> Task directions:
Once you have checked each line below, report only the number of lines that contain the word "sender".

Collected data
*****

/-- I/O. `cfg` is configuration space by ECAM offset / 4, `slots` by root port, `aplic` the levels of the APLIC's sources as a mask, `aplicIp` its pending
bits by domain, `posted` the writes to devices sent (root port, local address, size, value), newest first, and `cpls` the
completions sent to devices. -/
structure IoSt where
  imsic : Tbl Nat := []   -- pending identities by hart * 17 + file
  reqs  : List IoReq := []
  dma   : List DmaOp := []
  nextDma : Nat := 1
  cpls  : List DevCpl := []
  cfg   : Tbl Nat := []
  slots : Tbl Slot := []
  aplic : Nat := 0
  aplicIp : Tbl Nat := []
  posted : List (Nat × Nat × Nat × Nat) := []
  deriving DecidableEq, Repr

/-- Where a start stands (spec/17 R396, R397): off, VAUX up, PWRGOOD up, arrays ready and memory training, memory
filling, image copy, running, stopped (R174, R399), held with host clocks stopped (R388, R391, R434), or in PKG_WARM
(R402). -/
inductive Stage where
  | off | vaux | good | training | filling | image | run | stopped | held | warm
  deriving DecidableEq, Repr

/-- Power, clocks, time and start-up (spec/17, spec/19). `now` is GTIME in ns and `frac` its fraction in 2^-32 ns.
`samples` counts good samples in a row within 100 ns, `locked` says the servo was LOCKED, `lastPps` is the last
accepted PPS edge and `lastGood` the last good sample, `lastHzn` the last Horizon one. `ceil` is each die's ceiling C_d
(default 112), `hot` the dies in emergency (index 0 to 16), `floor` and `central` each Mesa slice's level by the LOCAL
comparators and by its Mesa die sensor (R389). `pop` and `failing` are the channels populated and failing,
`active` the channels of the mode's active set, chosen at MEM_TRAIN (spec/07 R174). `hostReq`, `good`, `therm` and `jtag`
are HOST_PWR_REQ, PWRGOOD, THERMTRIP and a JTAG hold; `tries` the attempts of R421; `perst` the groups whose
PE_PERST_N is high. `warmBy` says that SANITISE_DEVICE holds the harts (R187), `refclk` that the reference clock is
present, `goodAt` when PWRGOOD rose, `fell` that it fell since VAUX came up, `nj` the energy integrated below a whole µJ, in nJ. -/
structure PwrSt where
  now     : Nat := 0
  frac    : Nat := 0
  stage   : Stage := .off
  good    : Bool := false
  hostReq : Bool := false
  tries   : Nat := 0
  therm   : Bool := false
  jtag    : Bool := false
  refclk  : Bool := true
  perst   : Nat := 0
  samples : Nat := 0
  locked  : Bool := false
  lastPps : Option Nat := none
  lastGood : Nat := 0
  lastHzn : Option Nat := none
  ceil    : Tbl Nat := []
  hot     : Nat := 0
  pop     : Nat := 0
  failing : Nat := 0
  active  : Nat := 0
  mode    : Nat := 0
  spare   : Nat := 0xF
  warmBy  : Bool := false
  goodAt  : Nat := 0
  fell    : Bool := false
  nj      : Nat := 0
  floor   : Tbl Nat := []
  central : Tbl Nat := []
  deriving DecidableEq, Repr

/-- A PAYLOAD flit in a replay buffer (spec/06 R149). -/
structure PFlit where
  seq  : Nat
  dseq : Nat
  msgs : List LinkMsg
  deriving DecidableEq, Repr

/-- A control flit that waits for its answer (R149, R150): CTYPE, bytes 14 and 15, and how often it was sent. -/
structure PCtl where
  ctype : Nat
  a     : Nat := 0
  b     : Nat := 0
  sent  : Nat := 1
  deriving DecidableEq, Repr

/-- One end of a Pass port. `naks` counts the NAKs sent for `rxNext`; `rxq` is the receive buffers, with each message's
DSEQ; `moved` holds the sibling's flits that this end still has to retransmit here (R167 step 3). The credit book of each
channel (R152): the free count advertised at the last train, the slots sent, the slots the partner reported freed, and
those freed here. Maps list the physical lane of each logical lane; `rxGood` and `txGood` are the vectors of the map in
force, `failed` and `lol` the lanes of the receive direction that this end marked permanent, or that lost lock; `mism`
and `win` count LANE_CHECK mismatches, in all and in the window in progress (R163). `diff` is, for each lane of the receive
direction, where the CRC that this end computed since the last LANE_CHECK differs from the sender's, and `skip` says that
a LANE_CHECK was lost, so that the next one is not scored (R163, R170). `nak` says that a NAK is to be sent (R149). `bits` is
how many bits each lane of the transmit direction has carried since flit alignment: how far its scrambler stands (R144).
`cfg` says that TS_CONFIG has arrived, `want` is the reason of a RETRAIN_REQ sent. `hand` and `handDone` are the HANDOVER
and HANDOVER_DONE received for this port (R167). -/
structure PEnd where
  rxNext : Nat := 0
  naks   : Nat := 0
  txNext : Nat := 0
  replay : List PFlit := []
  moved  : List PFlit := []
  rxq    : List (Nat × LinkMsg) := []
  base   : Tbl Nat := []
  sent   : Tbl Nat := []
  rep    : Tbl Nat := []
  freed  : Tbl Nat := []
  rxMap  : List Nat := []
  txMap  : List Nat := []
  rxGood : Nat := 0
  txGood : Nat := 0
  failed : Nat := 0
  lol    : Nat := 0
  mism   : Tbl Nat := []
  win    : Tbl Nat := []
  diff   : Tbl Nat := []
  skip   : Bool := false
  nak    : Bool := false
  bits   : Nat := 0
  ctl    : List PCtl := []
  cfg    : Bool := false
  want   : Option Nat := none
  hand   : Bool := false
  handDone : Bool := false
  deriving DecidableEq, Repr

/-- A live swap (R164): the logical lane, the physical lane replaced, the spare, whether the sender has moved (SWAP_MARK)
and whether the receiver has (SWAP_DONE sent). -/
structure PSwap where
  log    : Nat
  lane   : Nat
  spare  : Nat
  marked : Bool := false
  moved  : Bool := false
  deriving DecidableEq, Repr

/-- How the traffic of a port that cannot run goes to its sibling (R166, R167): not at all, waiting for the sibling, or
in progress. -/
inductive PHand where | no | waits | runs
  deriving DecidableEq, Repr

/-- What the two ends of a port agree on. `up` and `down` are the Basin end's permanent marks (R157); `tUp` and `tDown`
the lanes that this train has found good; `att` the map exchange attempt; `fails` the trains failed in a row; `rev` and
`noRev` the revision choice (R161); `sum` the checksum of the map that the Vale end has computed in this exchange; `mapped` says that a retrain's map is agreed, `fb` that it is in FALLBACK, `oldW` the
width code before it, `lower` the width code that a class 8 fault asks for (R163). `swU` and `swD` are the swaps, `pend`
the failed lanes (down, lane) not yet handled (R170). `full` says that the handover of an escalation is to be followed by
a full train, `keep` that the replay buffers outlive the train (R166). `warn16` says that a warning of R169 was given, `trig` what an escalation came from (spec/15 R359). -/
structure PPort where
  up     : Nat := 0
  down   : Nat := 0
  tUp    : Nat := 0
  tDown  : Nat := 0
  att    : Nat := 0
  fails  : Nat := 0
  rev    : Nat := 0
  noRev  : Bool := false
  sum    : Option Nat := none
  mapped : Bool := false
  fb     : Bool := false
  oldW   : Nat := 3
  lower  : Option Nat := none
  swU    : Option PSwap := none
  swD    : Option PSwap := none
  pend   : List (Bool × Nat) := []
  hand   : PHand := .no
  full   : Bool := false
  keep   : Bool := false
  warn16 : Bool := false
  trig   : Nat := 0
  deriving DecidableEq, Repr

/-- The ordered stream of a die and direction (R154): the next DSEQ to assign, the next to deliver, and the flits that
wait for earlier ones. -/
structure PStream where
  tx   : Nat := 0
  rx   : Nat := 0
  wait : List (Nat × List LinkMsg) := []
  deriving DecidableEq, Repr

/-- A register access over MGT that waits for its response (R151): the die, the TAG, and the hart's access it is for; or,
with TAG 256, an interrupt write on its way (`msi`) with the routing ID of its device. -/
structure RegAsk where
  die   : Nat
  tag   : Nat
  write : Bool := false
  who   : Option (Hart × Access) := none
  msi   : Option (Mgt × Nat) := none
  deriving DecidableEq, Repr

/-- The Pass links. Keys: ends e * 24 + p (e 0 Basin, 1 Vale), ports p, streams die * 2 + dir (0 UP, 1 DOWN). `mgt` holds
the MGT messages sent and not yet received, by die, `asked` the register accesses without a response and the routing IDs of the interrupts, `regRsp` the last response;
 `warned` the dies warned of under R169; `reneg` the ports whose revision is still to be negotiated again (R162). -/
structure PassSt where
  ends   : Tbl PEnd := []
  ports  : Tbl PPort := []
  strm   : Tbl PStream := []
  mgt    : List (Nat × Mgt) := []
  asked  : List RegAsk := []
  regRsp : Option (Nat × Mgt) := none
  warned : Nat := 0
  reneg  : List Nat := []
  deriving DecidableEq, Repr
/-- A PAYLOAD frame in a replay buffer (spec/10 R244). -/
structure HSent where
  seq  : Nat
  bseq : Nat
  msgs : List HMsg
  deriving DecidableEq, Repr

/-- A CONTROL frame that this package has sent (R239): CTYPE and the argument bytes. -/
structure HCtl where
  port  : Nat
  ctype : Nat
  args  : List Nat
  deriving DecidableEq, Repr

/-- Why a port that is DISABLED waits (R246): not at all, a second after a failure, or for CLEAR_MARKS or ENABLE. -/
inductive HWaitFor where | no | second | marks
  deriving DecidableEq, Repr

/-- This package's end of a Horizon port, as `PEnd`. `good` is the lanes (receive, transmit) that this train found good,
`marks` and `lol` the receive lanes marked failed and those by loss of lock, `win` the symbols corrected in the window in
progress; `serial` is the last partner's serial, `agreed` says that a HELLO of this train has chosen width and revision,
`oldW` is the width code before a retrain, `lower` the code that a class 12 fault asks for, `after` says that a full train
follows the handover, and `warn` that the port has run at width 2. `moved` holds the frames of bundle siblings that this
port has yet to send, and `takes` those siblings (R244). `owed` counts the frames sent whose codewords are still to pass on
the line, and `line` the time into the present codeword, in tenths of a nanosecond (R236). -/
structure HPortSt where
  rxNext : Nat := 0
  naks   : Nat := 0
  txNext : Nat := 0
  replay : List HSent := []
  moved  : List HSent := []
  takes  : List Nat := []
  rxq    : List (Nat × HMsg) := []
  base   : Tbl Nat := []
  sent   : Tbl Nat := []
  rep    : Tbl Nat := []
  freed  : Tbl Nat := []
  good   : Nat × Nat := (0, 0)
  marks  : Nat := 0
  lol    : Nat := 0
  win    : Tbl Nat := []
  serial : Option Nat := none
  agreed : Bool := false
  oldW   : Nat := 3
  lower  : Option Nat := none
  hand   : Bool := false
  after  : Bool := false
  wait   : HWaitFor := .no
  warn   : Bool := false
  owed   : Nat := 0
  line   : Nat := 0
  deriving DecidableEq, Repr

*****

> Task output:
2